If we keep following the cruel examples we’ve seen here — from opportunistic governors to fervent convention-goers — I worry that the optimistic vision Emma Lazarus gives us in “The New Colossus” will slip away, and quickly. Earlier in this post, I cited the important and affecting song “The Wolves” by Watchhouse. Though it portrays the Statue of Liberty in the same fashion as Lazarus does, it transitions quickly into a lament; one in which fearful Americans, like cornered wolves, circle the wagons and seal the doors against all outsiders.

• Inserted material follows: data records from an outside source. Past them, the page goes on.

/-- A restart of the program ends the safe states and disarms the watchdogs (R216). -/
def wdRestart (s : State) : State :=
  setF (setF { s with lio := { s.lio with wd := [] } } LIO_WD_STAT_DO 0) LIO_WD_STAT_AO 0

/-- The watchdog of an output (DO n: n, AO n: 16 + n) expires when no retrigger has come for WD_TMO C0 cycles. -/
def execWdExpired (k : Nat) (s : State) : Res := .next (if k < 20 && wdOver s k then wdExpire s k else s)

/-! ## Analogue inputs (R219, R220) -/

/-- T_AI of a RATE code in ns (Table LIO-5). -/
def tAi (rate : Nat) : Nat :=
  match rate with
  | 0 => 62500 | 1 => 125000 | 2 => 250000 | 3 => 500000 | 4 => 1000000 | 5 => 2000000 | 6 => 2500000 | 7 => 5000000
  | 8 => 10000000 | 9 => 20000000 | 10 => 25000000 | 11 => 50000000 | _ => 100000000

/-- T_AI of channel `n`. -/
def aiPeriod (s : State) (n : Nat) : Nat := tAi (getF s LIO_AI_CFG_RATE 0 n)

/-- The result of AI `n` for its latest conversion instant is complete: a calibrated 24-bit code (R219, R220). -/
def execAiConversion (n : Nat) (code : Int) (s : State) : Res :=
  if n ≥ 16 ∨ !inRun s .lio ∨ now s < 15000 then .next s
  else
    let t := aiPeriod s n
    let tc := (now s - 15000) / t * t
    let v := getAi s n
    let c := clampI (-8388608) 8388607 code
    let watch := getF s LIO_AI_CFG_RANGE 0 n = 3 ∧ getB s LIO_AI_CFG_WB_EN 0 n
    let nLo := if watch ∧ c * 20 * 10 < 7864320 * 36 then sat 4 (v.nLo + 1) else 0
    let nHi := if watch ∧ c * 20 > 7864320 * 21 then sat 4 (v.nHi + 1) else 0
    let was := getB s LIO_AI_STAT_WB 0 n
    let s1 := setAi s n { v with res := ((tc, c) :: v.res).take 40, nLo := nLo, nHi := nHi, hi := decide (nHi ≥ 4) }
    let s2 := setB s1 LIO_AI_STAT_WB (decide (nLo ≥ 4)) 0 n
    .next (if nLo ≥ 4 ∧ !was then latch s2 .lio 0 32 else s2)

/-- A current above 25 mA for 1 ms on AI `n` opens its shunt switch; only the current ranges have one. -/
def execAiOverload (n : Nat) (s : State) : Res :=
  if n < 16 ∧ inRun s .lio ∧ getF s LIO_AI_CFG_RANGE 0 n ≥ 2 then
    let s1 := setF (setAi s n { getAi s n with shunt := some (now s) }) LIO_AI_STAT_OVL 1 0 n
    .next (latch (unitErrAt s1 .lio 0 0x0718 n []) .lio 0 32)
  else .next s

/-- The open shunt switch of AI `n` is closed again after 1 s to test; `still`: the current is still above 25 mA. -/
def execAiShuntRetest (n : Nat) (still : Bool) (s : State) : Res :=
  match (getAi s n).shunt with
  | none => .next s
  | some t =>
    if n < 16 ∧ inRun s .lio ∧ now s ≥ t + 1000000000 then
      .next (setAi s n { getAi s n with shunt := if still then some (now s) else none })
    else .next s

/-! ## The rotating spare (R221 to R223) -/

/-- The converter that serves channel `k`. -/
def convOf (s : State) (k : Nat) : Nat := getF s LIO_AI_STAT_CONV 0 k

/-- No spare remains: rotation stops. -/
def noSpare (s : State) : State := latch (unitErr (setF s LIO_ROT_STAT_SPARE 31) .lio 0 0x071C) .lio 0 256

/-- The converter that serves no channel and is not retired; 31 where there is none. -/
def spareFree (s : State) : Nat :=
  ((List.range 17).find? (fun c => !bitOf (getF s LIO_CONV_RET_RET) c && !(List.range 16).any (fun k => convOf s k == c))).getD 31

/-- The converters after a start with retirements: a channel whose own converter is retired is served by the converter that
is free, or stays at DEV_FAULT where none is; what is free then is the spare (R223; DESIGN CHOICE, log entry 109). -/
def convAssign (s : State) : State :=
  let s1 := forEach (List.range 16) s (fun s k =>
    let c := spareFree s
    if !bitOf (getF s LIO_CONV_RET_RET) (convOf s k) then s
    else if c < 31 then setF s LIO_AI_STAT_CONV c 0 k
    else setAi s k { getAi s k with dead := true })
  setF s1 LIO_ROT_STAT_SPARE (spareFree s1)

/-- A converter is retired (R223). -/
def retire (s : State) (c : Nat) : State :=
  let m := getF s LIO_CONV_RET_RET ||| 2 ^ c
  let n := ((List.range 17).filter (fun i => bitOf m i)).length
  let s1 := setF (setF s LIO_CONV_RET_RET m) LIO_ROT_STAT_RETIRED n
  let s2 := latch (unitErrAt { s1 with mram := { s1.mram with convRet := m } } .lio 0 0x071B c []) .lio 0 128
  if getF s2 LIO_ROT_STAT_SPARE = c then noSpare s2 else s2

/-- No step is in progress. -/
def rotIdle (s : State) : State := setF (setF s LIO_ROT_STAT_PHASE 0) LIO_ROT_STAT_CHAN 31

/-- The channel whose converter has the oldest calibration, the lowest on a tie. -/
def oldestChan (s : State) : Nat :=
  (List.range 16).foldl (fun b k => if (getCv s (convOf s k)).calAt < (getCv s (convOf s b)).calAt then k else b) 0

/-- A rotation step starts at an instant k × STEP: the spare is calibrated. -/
def execRotationStep (s : State) : Res :=
  if !inRun s .lio ∨ getF s LIO_ROT_STAT_SPARE ≥ 17 ∨ getF s LIO_ROT_STAT_PHASE ≠ 0 ∨
      !reaches s (getF s LIO_ROT_CFG_STEP * 1000000000) 0 then .next s
  else
    let s1 := { s with lio := { s.lio with stepAt := now s } }
    .next (setF (setF s1 LIO_ROT_STAT_CHAN (oldestChan s)) LIO_ROT_STAT_PHASE 1)

/-- The calibration of the spare ends after 40 ms: offset in ppm of full scale, gain error in ppm. -/
def execRotationCalDone (off gain : Int) (s : State) : Res :=
  if !inRun s .lio ∨ getF s LIO_ROT_STAT_PHASE ≠ 1 ∨ now s < s.lio.stepAt + 40000000 then .next s
  else
    let c := getF s LIO_ROT_STAT_SPARE
    let v := getCv s c
    if off.natAbs > 1000 ∨ gain.natAbs > 5000 then
      let s1 := rotIdle (setCv { s with lio := { s.lio with prevRef := none } } c { v with calFail := v.calFail + 1 })
      .next (if v.calFail + 1 ≥ 2 then retire s1 c else s1)
    else .next (setF (setCv { s with lio := { s.lio with ovAt := now s } } c { v with calAt := now s }) LIO_ROT_STAT_PHASE 2)

/-- The result that ends the overlap of channel `k` is complete: the second conversion after the connection is discarded as
the first, and N_OV follow (R221). -/
def overlapOver (s : State) (k : Nat) : Bool :=
  let t := aiPeriod s k
  decide ((s.lio.ovAt / t + 2 + getF s LIO_ROT_CFG_N_OV) * t + 15000 ≤ now s)

/-- Converter `c` takes over channel `k` (R221). -/
def handOver (s : State) (k c : Nat) : State :=
  setCv (setF s LIO_AI_STAT_CONV c 0 k) c { getCv s c with calFail := 0, refused := 0 }

/-- The overlap of a step has ended with a mean difference of `d` codes: the hand-over is made or refused. -/
def execRotationHandover (d : Int) (s : State) : Res :=
  let k := getF s LIO_ROT_STAT_CHAN
  let c := getF s LIO_ROT_STAT_SPARE
  if !inRun s .lio ∨ getF s LIO_ROT_STAT_PHASE ≠ 2 ∨ k ≥ 16 ∨ !overlapOver s k then .next s
  else
    let s1 := setF (rotIdle s) LIO_AI_STAT_DELTA (satI 16 d) 0 k
    let old := convOf s k
    if d.natAbs > getF s LIO_ROT_TOL_TOL_MAX then
      let s2 := latch (unitErrAt (setF s1 LIO_AI_STAT_DRIFT 1 0 k) .lio 0 0x071A k []) .lio 0 64
      let v := getCv s2 c
      let s3 := setCv { s2 with lio := { s2.lio with prevRef := some (k, c) } } c { v with refused := v.refused + 1 }
      let again := match s.lio.prevRef with | some (k', c') => k' == k && c' != c | none => false
      if again then .next (noSpare (retire (setF s3 LIO_AI_STAT_CONV c 0 k) old))
      else if v.refused + 1 ≥ 2 then .next (retire s3 c)
      else .next s3
    else
      let s2 := { s1 with lio := { s1.lio with prevRef := none } }
      let s3 := if d.natAbs > getF s LIO_ROT_TOL_TOL_HO then
          latch (unitErrAt (setF s2 LIO_AI_STAT_DRIFT 1 0 k) .lio 0 0x0719 k []) .lio 0 64 else s2
      .next (setF (handOver s3 k c) LIO_ROT_STAT_SPARE old)

/-- Converter `c` fails its self-check while it serves a channel (R222). -/
def execConverterSelfcheckFail (c : Nat) (s : State) : Res :=
  match (List.range 16).find? (fun k => convOf s k == c && !(getAi s k).dead) with
  | none => .next s
  | some k =>
    if !inRun s .lio then .next s
    else
      let sp := getF s LIO_ROT_STAT_SPARE
      let s1 := retire s c
      if sp < 17 then
        let s2 := rotIdle { s1 with lio := { s1.lio with prevRef := none } }
        let s3 := setAi (handOver s2 k sp) k { getAi s2 k with deadFrom := now s, deadTo := now s + 2 * aiPeriod s k }
        .next (noSpare s3)
      else .next (setAi s1 k { getAi s1 k with dead := true })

There she stands, so tall and mighty
Her gaze facing the east
At her back, our doors are closing
As we grin and bare our teeth…
On the wind the wolves are howling
Open arms are closed in fear
Helping hands are clenched in anger
Broken hearts beyond repair
I think we should take to heart the fact that presidents, governors, and border control practices will come and go; but that, barring a Day After Tomorrow-esque disaster, Lady Liberty will continue to stand tall, shining like a beacon that not just hopeful migrants arriving at our shores can follow in; but that we can also turn our eyes to as a reminder to welcome them whenever we possibly can. “The irony,” says Lazarus biographer Esther Schor, “is that the statue goes on speaking, even when the tide turns against immigration — even against immigrants themselves, as they adjust to their American lives.”
The Statue of Liberty, beloved and universally recognized, will be fought over and seized upon for decades to come, as she has in the decades since she was first erected just a few hundred yards from Ellis Island. But the good news is that if we don’t want to, we don’t have to buy in to the view of Lady Liberty as a hubristic brag that freedom belongs only to “real Americans,” whatever that means. We get to decide, as a people, what an “American life” is and what it is owed. I hope we make the right choice.
The problem for the Democrats is that they were so reflexively against any immigration restriction proposed by Trump that they became a de facto party of open borders. Not one Democrat running in 2020 suggested, e.g., arresting or levying harsh penalties against employers who don't use e-Verify. As an open borders guy myself, I have no problem with this. I think any restriction on international movement--be it of people, goods, or services--is anachronistic and just serves to make the world poorer. But the Democrats can't have it both ways--they can't claim to oppose open borders while opposing any attempt to curb immigration and actually enforce those curbs. Either there has to be some positive platform plank with actual restrictions and the teeth to enforce them, or Democrats have to own an open borders stance.
Also, this might be pedantry, but I don't think so: we have to stop calling the United States a "nation," since it is not and never has been a nation as the term is defined in IR 101. The people calling for sealing the borders are the ones who most vocally refer to the "American nation." The calls for some type of homogeneous ethnostate through that language are unmistakable. I think we have to fight back both against that as an aspiration and, more importantly, as an inaccuracy.